A writ of mandamus is applied for to require the respondent, the governor, to appoint a commission of five persons whose duty it shall he to supervise the selection of a site on the capitol grounds and the erection of a monument to be dedicated to the memory of the life and public services of President Lincoln. The application is based on what purports to be an act of the legislature which is carried into the laws of 1903, and published as chapter 157 thereof. The governor, we are advised, declines to act through no lack of sympathy for the object sought to be attained, but because of a doubt as to the validity of the law which must be looked to for authority to proceed. The right to the writ prayed for depends, therefore, upon the validity of the enactment referred to. The following certificate made by the secretary of state is found at the close of the printed laws passed by the legislature at its 28th session. Laws 1903, p. 747.

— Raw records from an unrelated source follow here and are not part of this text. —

-- ==== Sys2Proof/Machine/FloatFormat.lean ====
section
/-! DEFINITION. The IEEE-754 layouts and constants the float ops consume (R105, R106), and the value of a float pattern. -/

namespace Sys2Proof.Machine

/-- The constants of one float width (R105, R106). -/
structure FloatFormat where
  /-- The width W. -/
  w : Nat
  /-- The mantissa field's width MW; the field is `b[MW-1:0]`. -/
  mw : Nat
  /-- The exponent field's width EW; the field is `b[W-2:MW]`. -/
  ew : Nat
  /-- The exponent bias BIAS. -/
  bias : Nat
  /-- Infinity: exponent all ones, mantissa 0. -/
  inf : Nat
  /-- 1.0. -/
  one : Nat
  /-- TMAX = float(2^28) (R106). -/
  tmax : Nat
  /-- TMIN = float(2^−28) (R106). -/
  tmin : Nat
  deriving DecidableEq, Repr

/-- binary32 (R105, R106). -/
def binary32 : FloatFormat where
  w := 32
  mw := 23
  ew := 8
  bias := 127
  inf := 0x7F800000
  one := 0x3F800000
  tmax := 0x4D800000
  tmin := 0x31800000

/-- binary64 (R105, R106). -/
def binary64 : FloatFormat where
  w := 64
  mw := 52
  ew := 11
  bias := 1023
  inf := 0x7FF0000000000000
  one := 0x3FF0000000000000
  tmax := 0x41B0000000000000
  tmin := 0x3E30000000000000

/-- The sign bit `b[W-1]` (R105). -/
def FloatFormat.sign (F : FloatFormat) (b : Nat) : Bool := b.testBit (F.w - 1)

/-- The sign-masked magnitude bits `b[W-2:0]` (R105, R107). -/
def FloatFormat.mag (F : FloatFormat) (b : Nat) : Nat := b % 2 ^ (F.w - 1)

/-- The exponent field `b[W-2:MW]` (R105). -/
def FloatFormat.expField (F : FloatFormat) (b : Nat) : Nat := F.mag b / 2 ^ F.mw

/-- The mantissa field `b[MW-1:0]` (R105). -/
def FloatFormat.mantField (F : FloatFormat) (b : Nat) : Nat := b % 2 ^ F.mw

/-- What a float pattern stands for (R105). -/
inductive FloatValue where
  | finite (x : Rat)
  | infinity (negative : Bool)
  | nan
  deriving DecidableEq, Repr

/-- A real number with its sign reinstated (R105). -/
def withSign (negative : Bool) (x : Rat) : Rat := if negative then -x else x

/-- R105: the value of a float pattern, normal, subnormal or zero, infinite, or NaN. -/
def FloatFormat.value (F : FloatFormat) (b : Nat) : FloatValue :=
  let X := F.expField b
  let m := F.mantField b
  if X = 2 ^ F.ew - 1 then
    if m = 0 then .infinity (F.sign b) else .nan
  else if X = 0 then
    .finite (withSign (F.sign b) ((2 : Rat) ^ (1 - (F.bias : Int)) * ((m : Rat) / 2 ^ F.mw)))
  else
    .finite (withSign (F.sign b) (scaled ((X : Int) - F.bias) m F.mw))

end Sys2Proof.Machine
end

“All of the foregoing laws (except as otherwise noted in connection with the same) are signed and attested as follows, to wit: John H. Mockett, Jr., Speaker of the House of Representatives. Attest: John Wall, Chief Clerk of the House of Representatives. Edmund G-. Me[283]*283Gilton, President of the Senate. Attest: A. R. Keim, Secretary of Senate.” There is found attached to chapter 157 (house roll No. 78), the act in question, the following-certificates: “I, C. H. Barnard, first assistant chief clerk of the house of representatives of the state of Nebraska, do certify that the copy of house roll No. 78, hereto attached, is a full and correct copy of said house roll No. 78 as passed by the house March 31 by a vote of 60 yeas to 12 nays; that it was transmitted to the senate on the same day, and on April 6 returned from the senate indefinitely postponed. On April 7 it was recalled from the house for further consideration and on the 8th of April transmitted to the house and passed, where, by oversight, the bill failed to be sent to the enrolling room.

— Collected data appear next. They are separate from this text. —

-- ==== Sys2Proof/Safety.lean ====
section
/-! DEFINITION. What the statements are said in: the invariant of the machine, a run in which the host sees no ILLEGAL_OP, and
the exact meaning of "rounds to nearest, ties to even" for integers and for posits. -/

namespace Sys2Proof.Machine

/-! ### The invariant -/

/-- A stage that holds a result holds an EXEC pair: "`res_j` is always an EXEC value computed from that transaction's own
inputs" (R25). -/
def Stage.holdsExec (b : Build) (st : Stage) : Prop :=
  st.vld = true → ∃ i : Instr, EXEC b i = { y := st.res, illegal := st.ill }

/-- The invariant: the parameters are as R6 asks; there are exactly LATENCY stages (R23, R26); in a combinational build the
outputs are EXEC of what the ports carry (R22); and every valid stage holds an EXEC pair (R25). -/
structure State.Inv (s : State) : Prop where
  build_wf : s.build.wf = true
  stage_count : s.stages.length = s.build.latency
  settled_exec : s.build.latency = 0 → s.settled = EXEC s.build (decode s.ports.word)
  stages_exec : ∀ st ∈ s.stages, st.holdsExec s.build

/-- What an edge without reset puts into stage 1 when the ports carry `p`: `in_valid` and the EXEC pair (R23). -/
def Stage.ofPorts (b : Build) (p : Ports) : Stage :=
  { vld := p.inValid, res := (EXEC b (decode p.word)).y, ill := (EXEC b (decode p.word)).illegal }

/-! ### Safe runs -/

/-- Port values that ask for no ILLEGAL_OP: a transaction that is well formed in the build, or, in a pipelined build, no
transaction at all. -/
def Ports.harmless (b : Build) (p : Ports) : Bool :=
  (decode p.word).wf b || (b.latency != 0 && (!p.inValid || p.rst))

/-- Nothing in the block or in what the host will present is an ILLEGAL_OP. -/
def State.Clean (s : State) : Prop :=
  (∀ p ∈ s.script, p.harmless s.build = true) ∧ s.ports.harmless s.build = true ∧
    (∀ st ∈ s.stages, st.vld = true → st.ill = false) ∧
    (s.build.latency = 0 → s.stages = [] ∧ s.settled.illegal = false) ∧
    (s.build.latency ≠ 0 → s.stages ≠ [])

/-- A safe state: the host does not see ILLEGAL_OP (R136). -/
def State.safe (s : State) : Prop := s.hostView ≠ .illegalOp

/-! ### Rounding, said without an algorithm -/

/-- `n` is `x` rounded to the nearest integer, ties to the even integer (R88). -/
def RoundsToEvenInt (x : Rat) (n : Int) : Prop :=
  |x - n| ≤ 1 / 2 ∧ (|x - n| = 1 / 2 → n % 2 = 0)

/-- The value of a 17-bit positive posit pattern, whose regime starts at bit 15 (R110: "the value of the 17-bit posit pattern
(p << 1) | 1 that lies between them"). -/
def value17 (q : Nat) : Rat := (fieldsFrom 15 q).value

/-- `p` is the positive real `x` rounded to a posit: between the rounding boundaries of `p`, and at a boundary only where `p` is
the even of the two patterns beside it. Below the least pattern and above the greatest there is no boundary (R110: "Saturation is
never to NaR and never to ZERO"). -/
def RoundsToPosit (x : Rat) (p : Pattern) : Prop :=
  1 ≤ p.toNat ∧ p.toNat ≤ 0x7FFF ∧
    (p.toNat = 1 ∨ value17 (2 * p.toNat - 1) < x ∨ (value17 (2 * p.toNat - 1) = x ∧ p.toNat % 2 = 0)) ∧
    (p.toNat = 0x7FFF ∨ x < value17 (2 * p.toNat + 1) ∨ (x = value17 (2 * p.toNat + 1) ∧ p.toNat % 2 = 0))

end Sys2Proof.Machine
end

“Given under my hand this 14th day of April, A. D. 1903. C. H. Barnard,
“First Assistant Chief Cleric of the House.”
“State of Nebraska, ss :
“I, A. R. Keim, secretary of the senate of the state of Nebraska, do hereby certify that the copy of said house roll No. 78, hereto attached, is a full and correct copy of said house roll No. 78 that was read the third time on the 8th day of April, 1903, and was duly passed by the senate by a vote of 30 yeas to 2 nays, and was thereafter on the same day transmitted to the house of representatives with a certificate attached that the same had been passed by the senate.

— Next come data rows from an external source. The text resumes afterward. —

theorem witness_Encu64Result :
    (encBody 2).2 = (false, false) ∧ (encBody 511).2 = (false, false) ∧ encMag 511 = 0x7CFF#16 ∧
    encMag 0x01800001 = 0x7FFD#16 ∧ encMag 0x01FFFFFF = 0x7FFD#16 ∧ encMag 0x02000000 = 0x7FFD#16 ∧
    encMag 0x02FFFFFF = 0x7FFD#16 ∧ encMag 0x03000000 = 0x7FFE#16 ∧ encMag 0x08000000 = 0x7FFE#16 ∧
    encMag 0x08000001 = 0x7FFF#16 ∧ encMag (2 ^ 64 - 1) = 0x7FFF#16 ∧
    rneInc ((encBody 0x01FFFFFF).1.testBit 0) (encBody 0x01FFFFFF).2.1 (encBody 0x01FFFFFF).2.2 = true := by decide

theorem witness_Encu32Result : (0xFFFFFFFF#64).toNat < 2 ^ 32 ∧ encMag (0xFFFFFFFF#64).toNat = 0x7FFF#16 := by decide

theorem witness_Decu32Result :
    0x8000 ≤ (0x8000#64).toNat % 2 ^ 16 ∧ (0x7FFF#64).toNat % 2 ^ 16 < 0x8000 ∧ (0x7FFF#64).toNat % 2 ^ 16 = 0x7FFF ∧
    (0x17400#64).toNat % 2 ^ 16 = 0x7400 ∧ resDecU32 0x7FFF#64 = 0x10000000#64 ∧ resDecU32 0x8000#64 = 0#64 := by decide

theorem witness_Decu64Result :
    0x8000 ≤ (0xFFFF#64).toNat % 2 ^ 16 ∧ (0#64).toNat % 2 ^ 16 < 0x8000 ∧ (0x6F00#64).toNat % 2 ^ 16 = 0x6F00 ∧
    resDecU64 0x6F00#64 = 15#64 := by decide

theorem witness_Enci32Result :
    State.reset.build.hasSignedAdapter = true ∧ ((0xF7FFFFFF#64).setWidth 32).toInt = -134217729 ∧
    ((0xF8000000#64).setWidth 32).toInt = -134217728 ∧ ((0xFFFFFFFF#64).setWidth 32).toInt = -1 ∧
    ((0#64).setWidth 32).toInt = 0 ∧ ((0x80000000#64).setWidth 32).toInt = -2 ^ 31 ∧
    ((0x7FFFFFFF#64).setWidth 32).toInt = 2 ^ 31 - 1 ∧ ((0xFFFFFFE0#64).setWidth 32).toInt = -32 := by decide

theorem witness_Enci64Result :
    State.reset.build.hasSignedAdapter = true ∧ (0xFFFFFFFFF7FFFFFF#64).toInt = -134217729 ∧
    (0xFFFFFFFFF8000000#64).toInt = -134217728 ∧ (0#64).toInt = 0 ∧ (0x8000000000000000#64).toInt = -2 ^ 63 ∧
    (0x7FFFFFFFFFFFFFFF#64).toInt = 2 ^ 63 - 1 ∧ (0xFFFFFFFFFFFFFFFD#64).toInt = -3 := by decide

theorem witness_Deci32Result :
    State.reset.build.hasSignedAdapter = true ∧ (0x18000#64).setWidth 16 = 0x8000#16 ∧ 0x8000#16 < (0x8001#64).setWidth 16 ∧
    (0x7FFF#64).setWidth 16 < 0x8000#16 ∧ (0xFFFF#64).setWidth 16 = 0xFFFF#16 ∧ (0x8C00#64).setWidth 16 = 0x8C00#16 ∧
    resDecI32 0x8001#64 = 0xF0000000#64 ∧ resDecI32 0x8000#64 = 0#64 := by decide

theorem witness_Deci64Result :
    State.reset.build.hasSignedAdapter = true ∧ (0x8000#64).setWidth 16 = 0x8000#16 ∧ 0x8000#16 < (0xC000#64).setWidth 16 ∧
    (0x7FFF#64).setWidth 16 < 0x8000#16 ∧ resDecI64 0xC000#64 = 0xFFFFFFFFFFFFFFFF#64 := by decide

theorem witness_build_wf : Build.default.wf = true ∧ Build.wf { nanF32 := 0x7F800001#32, nanF64 := 0xFFF8000000000000#64 } = true := by
  decide

theorem witness_RegxFieldsReadBack :
    (0x10001#64).setWidth 16 ≠ 0x0000#16 ∧ (0x10001#64).setWidth 16 ≠ 0x8000#16 ∧ (0x7FFF#64).setWidth 16 = 0x7FFF#16 ∧
    (0x0001#64).setWidth 16 = 0x0001#16 ∧ (0x7400#64).setWidth 16 = 0x7400#16 ∧ resRegx 0x0001#64 = 0x0912#64 ∧
    resRegx 0x7FFF#64 = 0x070E#64 := by decide

theorem witness_ReservedOpsGiveZeroAndIllegal : State.reset.build.latency = 0 ∧ State.reset.stages = [] := by decide

theorem witness_SignedOpsReservedWithoutAdapter : (State.resetOf { hasSignedAdapter := false }).build.hasSignedAdapter = false := by
  decide

theorem witness_WellFormedOpsNeverIllegal : Instr.wf State.reset.build (.decI64 0x8000#64) = true := by decide

theorem witness_IllegalExactlyWhenReserved :
    (EXEC Build.default (.reserved0xF 5#64)).illegal = true ∧ (EXEC Build.default (.encI32 5#64)).illegal = false ∧
    (EXEC { hasSignedAdapter := false } (.encI32 5#64)).illegal = true ∧
    (EXEC { hasSignedAdapter := false } (.decU64 5#64)).illegal = false ∧
    (EXEC { hasSignedAdapter := false } (.encF32 5#64)).illegal = false := by decide

theorem witness_BitsAboveSliceIgnored :
    (0xFFFFFFFF00000003#64).setWidth 32 = (0x3#64).setWidth 32 ∧ (0xFFFFFFFFFFFF7400#64).setWidth 16 = (0x7400#64).setWidth 16 ∧
    (0xFFFFFFFFFFFFFFF8#64).setWidth 3 = (0x0#64).setWidth 3 := by decide

theorem witness_OutOfRangeInputsMapToValues :
    Build.default.hasSignedAdapter = true ∧ 0x08000000 < (0x08000001#64).toNat % 2 ^ 32 ∧ 0x02FFFFFF < (0x03000000#64).toNat % 2 ^ 32 ∧
    (0x08000000#64).toNat % 2 ^ 32 ≤ 0x08000000 ∧ ((0xF7FFFFFF#64).setWidth 32).toInt < -134217728 ∧
    0x08000000 < ((0x08000001#64).setWidth 32).toInt ∧ binary32.value 0x7FC00000 = .nan ∧
    binary32.value 0xFF800000 = .infinity true ∧ binary64.value 0x7FF0000000000000 = .infinity false ∧
    (0x8000#64).toNat % 2 ^ 16 = 0x8000 ∧ 0x8000 < (0x8001#64).toNat % 2 ^ 16 ∧
    EXEC Build.default (.encU32 0x08000000#64) = { y := 0x7FFE#64, illegal := false } ∧
    EXEC Build.default (.encF32 0x31800000#64) = { y := 0x0001#64, illegal := false } := by decide

theorem witness_OutOfRange_floats :
    binary32.value 0x4D800000 = .finite (2 ^ 28) ∧ binary64.value 0xC1B0000000000000 = .finite (-2 ^ 28) ∧
    binary32.value 0x31800000 = .finite (1 / 2 ^ 28) ∧ binary64.value 0xBE30000000000000 = .finite (-(1 / 2 ^ 28)) := by
  refine ⟨?_, ?_, ?_, ?_⟩
  · rw [show binary32.value 0x4D800000 = .finite (scaled 28 0 23) from rfl]; norm_num [scaled]
  · rw [show binary64.value 0xC1B0000000000000 = .finite (-(scaled 28 0 52)) from rfl]; norm_num [scaled]
  · rw [show binary32.value 0x31800000 = .finite (scaled (-28) 0 23) from rfl]; norm_num [scaled]
  · rw [show binary64.value 0xBE30000000000000 = .finite (-(scaled (-28) 0 52)) from rfl]; norm_num [scaled]

theorem witness_ClassesOfPatterns :
    classify 0x0000#16 = .zero ∧ classify 0x0001#16 = .positive ∧ classify 0x7FFF#16 = .positive ∧ classify 0x8000#16 = .nar ∧
    classify 0x8001#16 = .negative ∧ classify 0xFFFF#16 = .negative := by decide

/-- The positive patterns at the ends of the ranges, with their fields as 95_test_vectors.md prints them (for
ExponentBitAbsentForThree, FieldLayoutByRegime, ValueOfPattern). -/
theorem witness_positive_patterns :
    fields 0x0001#16 = { k := -14, e := 0, f := 0, fw := 0 } ∧ fields 0x0003#16 = { k := -13, e := 1, f := 0, fw := 0 } ∧
    fields 0x3800#16 = { k := -1, e := 1, f := 0x800, fw := 12 } ∧ fields 0x4000#16 = { k := 0, e := 0, f := 0, fw := 12 } ∧
    fields 0x7FFC#16 = { k := 12, e := 0, f := 0, fw := 0 } ∧ fields 0x7FFE#16 = { k := 13, e := 0, f := 0, fw := 0 } ∧
    fields 0x7FFF#16 = { k := 14, e := 0, f := 0, fw := 0 } ∧
    runLength (0x7FFD#16).toNat true 14 = 13 ∧ runLength (0x7FFE#16).toNat true 14 = 14 := by decide

theorem witness_ValueOfPattern_negative : 0x8001 ≤ (0x8001#16).toNat ∧ 1 ≤ (0x7FFF#16).toNat ∧ (0x7FFF#16).toNat ≤ 0x7FFF := by decide

theorem witness_ValueOrderIsSignedOrder :
    0xFFFF#16 ≠ NAR ∧ 0x0000#16 ≠ NAR ∧ (0xFFFF#16).toInt < (0x0000#16).toInt ∧ value 0x0000#16 = some 0 := by decide

theorem witness_AssembleIsPositRounding :
    (-28 : Int) ≤ -28 ∧ (-28 : Int) ≤ 27 ∧ 2 ^ 52 - 1 < 2 ^ 52 ∧ (27 : Int) ≤ 27 ∧ 0 < 2 ^ 0 ∧
    assemble (-28) (2 ^ 52 - 1) 52 = 0x0001#16 ∧ assemble 27 0 0 = 0x7FFE#16 ∧ assemble 27 1 23 = 0x7FFF#16 := by decide

theorem witness_EncMagRoundsByAssemble :
    encMag 1 = assemble 0 0 0 ∧ encMag (2 ^ 28 - 1) = assemble 27 (2 ^ 27 - 1) 27 ∧ encMag (2 ^ 28) = 0x7FFF#16 ∧
    (encMag 0x08000000).toNat ≤ (encMag 0x08000001).toNat := by decide

theorem witness_DecMagRoundsToEven :
    decMag 0x3000#16 = 0 ∧ decMag 0x3001#16 = 1 ∧ decMag 0x47FF#16 = 1 ∧ decMag 0x4800#16 = 2 ∧ decMag 0x5400#16 = 2 ∧
    (0x7FFF#16).toNat ≤ 0x7FFF := by decide

theorem witness_DecMagRangeAndOrder :
    decMag 0x5401#16 = 3 ∧ decMag 0x7FFE#16 = 0x04000000 ∧ decMag 0x7FFF#16 = 0x10000000 ∧
    (0x5401#16).toNat ≤ (0x7FFE#16).toNat := by decide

“Given under my hand this 14th day of April, 1903.
“A. R. Keim,
“Secretary of the Senate.”

This bill appears to have been approved by the governor on April 14, 1903. An inspection of the enrolled bills in the office of the secretary of state passed by the legislature at the session mentioned discloses that the only authentication of the act under consideration is to be found in the two certificates above set forth. The bill is in no[284]*284wise authenticated by the signature of either of the presiding officers nor do the names of either or any of the clerical officers of either house appear on said bill as attesting the signatures of the presiding officers. It may also be said that the measure in question does not appear to have the earmarks of being an enrolled bill, such as is customary after the final passage of an act through both branches of the legislature. It is in all probability a copy of the engrossed bill procured at the time it was certified to as above mentioned. The legislature adjourned sine die on the 8th day of April, 1903. The question presented, therefore, is whether house roll No. 78, the act in question, has been passed through both branches of the legislature, authenticated and approved with all of the formalities required to give it the force of law.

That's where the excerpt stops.